- Data supplied -
== == ==

/-- A saturating 16-bit count. -/
def satInc16 (v : BitVec 16) (n : Nat) : BitVec 16 := BitVec.ofNat 16 (min 65535 (v.toNat + n))

/-! ## Time and the agenda -/

/-- Eighteenths of a nanosecond per cycle at an operating point (14 R319 Table 1). -/
def pointRate (pt : Nat) : Nat :=
  match pt with
  | 0 => 12
  | 1 => 12
  | 2 => 15
  | 3 => 20
  | _ => 30

/-- Eighteenths of a nanosecond per cycle now; twice as many while cores and routers issue on alternate cycles (14 R324). -/
def State.rate (s : State) : Nat := pointRate s.module.pt * (if s.module.throttled then 2 else 1)

/-- TIME.TICKS: nanoseconds since module reset (09 R233). -/
def State.ticks (s : State) : Nat := s.time18 / 18

/-- The state at a later cycle; TIME runs along. -/
def State.advance (s : State) (t : Nat) : State :=
  if t ≤ s.cycle then s else { s with cycle := t, time18 := s.time18 + (t - s.cycle) * s.rate }

/-- The cycles that a number of nanoseconds takes at the point in force, rounded up. -/
def State.cyclesOf (s : State) (ns : Nat) : Nat := (ns * 18 + s.rate - 1) / s.rate

/-- The agenda with an event in its place: after every event due at the same cycle or earlier. -/
def addEvent (due : Nat) (e : Event) : List (Nat × Event) → List (Nat × Event)
  | [] => [(due, e)]
  | (d, x) :: l => if due < d then (due, e) :: (d, x) :: l else (d, x) :: addEvent due e l

/-- An event to come after `delay` cycles. -/
def State.post (s : State) (delay : Nat) (e : Event) : State :=
  { s with agenda := addEvent (s.cycle + delay) e s.agenda }

/-- An event to come after at least `bound` cycles: the rest is a free value (10 R238, 11 R268). -/
def State.postOpen (s : State) (bound : Nat) (e : Event) : State :=
  { s with agenda := addEvent (s.cycle + bound + Config.latency s.free) e s.agenda, free := s.free + 1 }

/-- An event to come after `delay` cycles, where it is not to come in that cycle anyway. -/
def State.postOnce (s : State) (delay : Nat) (e : Event) : State :=
  if s.agenda.any fun a => a.1 == s.cycle + delay && a.2 == e then s else s.post delay e

/-- Something the module gives to the outside. -/
def State.emit (s : State) (o : Output) : State := { s with out := s.out ++ [o] }

/-! ## Parts of the machine -/

/-- The core with a COREID, while it has power. -/
def State.core? (s : State) (c : Nat) : Option Core := Tab.get none s.cores c
/-- The state with a core replaced. -/
def State.setCore (s : State) (c : Nat) (k : Core) : State := { s with cores := Tab.set none s.cores c (some k) }
/-- The state with a core changed, where there is one. -/
def State.updCore (s : State) (c : Nat) (f : Core → Core) : State :=
  match s.core? c with
  | none => s
  | some k => s.setCore c (f k)
/-- The context of a core with a CTXID. -/
def Core.ctx? (k : Core) (n : Nat) : Option Ctx := Tab.get none k.ctxs n
/-- The core with a context replaced. -/
def Core.setCtx (k : Core) (n : Nat) (x : Ctx) : Core := { k with ctxs := Tab.set none k.ctxs n (some x) }
/-- A context of a core. -/
def State.ctx? (s : State) (c n : Nat) : Option Ctx := (s.core? c).bind fun k => k.ctx? n
/-- The state with a context changed, where there is one. -/
def State.updCtx (s : State) (c n : Nat) (f : Ctx → Ctx) : State :=
  s.updCore c fun k =>
    match k.ctx? n with
    | none => k
    | some x => k.setCtx n (f x)
/-- The partition with a number. -/
def State.part? (s : State) (p : Nat) : Option Part := Tab.get none s.parts p
/-- The state with a partition changed, where there is one. -/
def State.updPart (s : State) (p : Nat) (f : Part → Part) : State :=
  match s.part? p with
  | none => s
  | some q => { s with parts := Tab.set none s.parts p (some (f q)) }
/-- A running launch. -/
def State.launch? (s : State) (l : Nat) : Option Launch := Tab.get none s.launches l
/-- The state with a launch changed, where there is one. -/
def State.updLaunch (s : State) (l : Nat) (f : Launch → Launch) : State :=
  match s.launch? l with
  | none => s
  | some q => { s with launches := Tab.set none s.launches l (some (f q)) }
/-- A cluster of the module. -/
def State.cluster? (s : State) (c : Nat) : Option Cluster := Tab.get none s.clusters c
/-- The state with a cluster changed, where there is one. -/
def State.updCluster (s : State) (c : Nat) (f : Cluster → Cluster) : State :=
  match s.cluster? c with
  | none => s
  | some q => { s with clusters := Tab.set none s.clusters c (some (f q)) }
/-- The router of a tile. -/
def State.router? (s : State) (r : Nat) : Option Router := Tab.get none s.routers r
/-- The state with a router changed, where there is one. -/
def State.updRouter (s : State) (r : Nat) (f : Router → Router) : State :=
  match s.router? r with
  | none => s
  | some q => { s with routers := Tab.set none s.routers r (some (f q)) }
/-- A cache slice with its fabric slice. -/
def State.slice? (s : State) (n : Nat) : Option Slice := Tab.get none s.slices n
/-- The state with a slice changed, where there is one. -/
def State.updSlice (s : State) (n : Nat) (f : Slice → Slice) : State :=
  match s.slice? n with
  | none => s
  | some q => { s with slices := Tab.set none s.slices n (some (f q)) }
/-- A link port. -/
def State.port? (s : State) (n : Nat) : Option Port := Tab.get none s.ports n
/-- The state with a port changed, where there is one. -/
def State.updPort (s : State) (n : Nat) (f : Port → Port) : State :=
  match s.port? n with
  | none => s
  | some q => { s with ports := Tab.set none s.ports n (some (f q)) }

/-- CLUSTERID of a core: d × 64 + (row ÷ 2) × 8 + col ÷ 2 (01 R12). -/
def clusterOf (c : Nat) : Nat := c / 256 * 64 + c / 16 % 16 / 2 * 8 + c % 16 / 2
/-- The tile index of a core in its cluster (02 R24). -/
def tileOf (c : Nat) : Nat := c / 16 % 2 * 2 + c % 2
/-- The core with a tile index in a cluster. -/
def coreAt (cl t : Nat) : Nat := cl / 64 * 256 + (cl / 8 % 8 * 2 + t / 2) * 16 + cl % 8 * 2 + t % 2

/-- The partition whose map entry holds a cluster (13 R308). -/
def State.partOfCluster (s : State) (cl : Nat) : Option Nat :=
  (s.parts.find? fun kv =>
    match kv.2 with
    | none => false
    | some p => p.entry.en && p.entry.clmask.getLsbD cl).map (·.1)
/-- The partition of a core; 8 where no partition has it. -/
def State.partOf (s : State) (c : Nat) : Nat := (s.partOfCluster (clusterOf c)).getD 8

/-- The context that issues on the core whose bundle executes: its COREID, its core, its CTXID and itself. -/
def State.issuer (s : State) : Option (Core × Nat × Ctx) :=
  match s.core? s.cur with
  | none => none
  | some k =>
    match k.issuing with
    | none => none
    | some n => (k.ctx? n).map fun x => (k, n, x)

/-- The state with the issuing context changed. -/
def State.updIssuer (s : State) (f : Ctx → Ctx) : State :=
  match s.issuer with
  | none => s
  | some (_, n, _) => s.updCtx s.cur n f

/-- The meaning of a slot operation: it acts for the context that issues. -/
def slotOp (s : State) (f : Core → Nat → Ctx → State) : Host.Outcome State Fault Refusal :=
  match s.issuer with
  | none => .fault .noIssuingContext
  | some (k, n, x) => .next (f k n x)

/-! ## Registers (03 R53, R54) -/

/-- A zero without poison. -/
def RV.zero : RV := ⟨0, false⟩
/-- All predicate bits set: what pk0, pi0 and pv0 read as. -/
def PV.ones : PV := ⟨0xFFFFFFFF, false⟩

/-- x register; x0 reads as zero. -/
def Regs.getX (r : Regs) (n : Nat) : RV := if n = 0 then RV.zero else Tab.get RV.zero r.x n
/-- y register; y0 reads as zero. -/
def Regs.getY (r : Regs) (n : Nat) : RV := if n = 0 then RV.zero else Tab.get RV.zero r.y n
/-- c register; c0 reads as zero. -/
def Regs.getC (r : Regs) (n : Nat) : RV := if n = 0 then RV.zero else Tab.get RV.zero r.c n
/-- v register. -/
def Regs.getV (r : Regs) (n : Nat) : VV := Tab.get ⟨0, 0⟩ r.v n
/-- pk predicate; pk0 reads as all ones. -/
def Regs.getPk (r : Regs) (n : Nat) : PV := if n = 0 then PV.ones else Tab.get ⟨0, false⟩ r.pk n
/-- pi predicate; pi0 reads as all ones. -/
def Regs.getPi (r : Regs) (n : Nat) : PV := if n = 0 then PV.ones else Tab.get ⟨0, false⟩ r.pi n
/-- pv predicate; pv0 reads as all ones. -/
def Regs.getPv (r : Regs) (n : Nat) : PV := if n = 0 then PV.ones else Tab.get ⟨0, false⟩ r.pv n

/-- A write of an x register with its poison; to x0 it is discarded. -/
def Regs.setX (r : Regs) (n : Nat) (v : RV) : Regs := if n = 0 then r else { r with x := Tab.set RV.zero r.x n v }
/-- A write of a y register; to y0 it is discarded. -/
def Regs.setY (r : Regs) (n : Nat) (v : RV) : Regs := if n = 0 then r else { r with y := Tab.set RV.zero r.y n v }
/-- A write of a c register; to c0 it is discarded. -/
def Regs.setC (r : Regs) (n : Nat) (v : RV) : Regs := if n = 0 then r else { r with c := Tab.set RV.zero r.c n v }
/-- A write of a v register. -/
def Regs.setV (r : Regs) (n : Nat) (v : VV) : Regs := { r with v := Tab.set ⟨0, 0⟩ r.v n v }
/-- A write of a pk predicate; to pk0 it is discarded. -/
def Regs.setPk (r : Regs) (n : Nat) (v : PV) : Regs := if n = 0 then r else { r with pk := Tab.set ⟨0, false⟩ r.pk n v }
/-- A write of a pi predicate; to pi0 it is discarded. -/
def Regs.setPi (r : Regs) (n : Nat) (v : PV) : Regs := if n = 0 then r else { r with pi := Tab.set ⟨0, false⟩ r.pi n v }
/-- A write of a pv predicate; to pv0 it is discarded. -/
def Regs.setPv (r : Regs) (n : Nat) (v : PV) : Regs := if n = 0 then r else { r with pv := Tab.set ⟨0, false⟩ r.pv n v }

/-- The x or the y file, as an FS bit chooses (04 R82). -/
def Regs.getXY (r : Regs) (y : Bool) (n : Nat) : RV := if y then r.getY n else r.getX n
/-- A write to the x or the y file. -/
def Regs.setXY (r : Regs) (y : Bool) (n : Nat) (v : RV) : Regs := if y then r.setY n v else r.setX n v
/-- The predicate of a bank. -/
def Regs.getP (r : Regs) (b : Bank) (n : Nat) : PV :=
  match b with
  | .pk => r.getPk n
  | .pi => r.getPi n
  | .pv => r.getPv n
/-- A write to a predicate of a bank. -/
def Regs.setP (r : Regs) (b : Bank) (n : Nat) (v : PV) : Regs :=
  match b with
  | .pk => r.setPk n v
  | .pi => r.setPi n v
  | .pv => r.setPv n v

/-- The name of an x or y register. -/
def xyName (y : Bool) (n : Nat) : RegName := if y then .y n else .x n
/-- The name of a predicate. -/
def bankName (b : Bank) (n : Nat) : RegName :=
  match b with
  | .pk => .pk n
  | .pi => .pi n
  | .pv => .pv n

/-- The scoreboard with a result that is available after `lat` cycles (03 R56). A later write of the register replaces the entry. -/
def scoreAdd (sc : List (RegName × Nat)) (now : Nat) (r : RegName) (lat : Nat) : List (RegName × Nat) :=
  (sc.filter fun e => e.1 ≠ r && now < e.2) ++ [(r, now + lat)]

/-- The watch table without the record of a register (03 R73). -/
def dropWatch (w : List Watch) (y : Bool) (d : Nat) : List Watch := w.filter fun e => !(e.y == y && e.d == d)

/-- The context after a write to an x or y register at cycle `now`, available after `lat` cycles. -/
def Ctx.putXY (x : Ctx) (now : Nat) (y : Bool) (d : Nat) (v : RV) (lat : Nat) : Ctx :=
  { x with regs := x.regs.setXY y d v, watch := dropWatch x.watch y d, score := scoreAdd x.score now (xyName y d) lat }
/-- The context after a write to a c register. -/
def Ctx.putC (x : Ctx) (now : Nat) (d : Nat) (v : RV) (lat : Nat) : Ctx :=
  { x with regs := x.regs.setC d v, score := scoreAdd x.score now (.c d) lat }
/-- Some lanes of a v register from one value, the others from another. -/
def VV.merge (lanes : Word32) (a b : VV) : VV :=
  let bits : BitVec 1024 := (List.range 32).foldl (fun m i => if lanes.getLsbD i then m ||| (0xFFFFFFFF#1024 <<< (32 * i)) else m) 0
  ⟨(a.v &&& bits) ||| (b.v &&& ~~~bits), (a.p &&& lanes) ||| (b.p &&& ~~~lanes)⟩

/-- The context after an F-slot write to lanes of a v register: what it held before is kept while the write is in flight (03 R57). -/
def Ctx.putV (x : Ctx) (now : Nat) (d : Nat) (v : VV) (lat : Nat) (lanes : Word32) : Ctx :=
  { x with
    regs := x.regs.setV d v
    score := scoreAdd x.score now (.v d) lat
    vold := (x.vold.filter fun e => decide (now < e.2.2.1) && e.1 ≠ d) ++ [(d, x.regs.getV d, now + lat, lanes)] }
/-- A v register as it stands at a cycle: an F-slot write that has not completed is not seen (03 R57, 17 R458). -/
def Ctx.vNow (x : Ctx) (now d : Nat) : VV :=
  match x.vold.find? fun e => e.1 = d && decide (now < e.2.2.1) with
  | some e => e.2.1
  | none => x.regs.getV d
/-- A matrix write to a v register: an F-slot write that completes later still comes after it in the lanes it writes, one that completes in the
same cycle does not (03 R57). -/
def Ctx.matrixV (x : Ctx) (now d : Nat) (v : VV) : Ctx :=
  match x.vold.find? fun e => e.1 = d && decide (now < e.2.2.1) with
  | some f =>
    { x with
      regs := x.regs.setV d (VV.merge f.2.2.2 (x.regs.getV d) v)
      vold := x.vold.map fun e => if e.1 = d then (d, v, e.2.2) else e }
  | none => { x with regs := x.regs.setV d v }
/-- The context after a write to a predicate: what a pk predicate held before is kept while a write of more than a cycle is in flight (03 R55). -/
def Ctx.putP (x : Ctx) (now : Nat) (b : Bank) (d : Nat) (v : PV) (lat : Nat) : Ctx :=
  { x with
    regs := x.regs.setP b d v
    score := scoreAdd x.score now (bankName b d) lat
    pold := if b = .pk && decide (1 < lat) then (x.pold.filter fun e => decide (now < e.2.2) && e.1 ≠ d) ++ [(d, x.regs.getPk d, now + lat)] else x.pold }
/-- The registers as the M slot reads its guard in: a pk predicate whose write has not been delivered has its old value (03 R55, R57). -/
def Ctx.regsM (x : Ctx) (now : Nat) : Regs := x.pold.foldl (fun r e => if now < e.2.2 then r.setPk e.1 e.2.1 else r) x.regs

== == ==

- Task directions -
Your answer must consist solely of the lines above between the line holding "regs := x.regs.setC" and the line holding "def VV.merge (lanes", inclusive, copied exactly.

- Your solution -
  { x with regs := x.regs.setC d v, score := scoreAdd x.score now (.c d) lat }
/-- Some lanes of a v register from one value, the others from another. -/
def VV.merge (lanes : Word32) (a b : VV) : VV :=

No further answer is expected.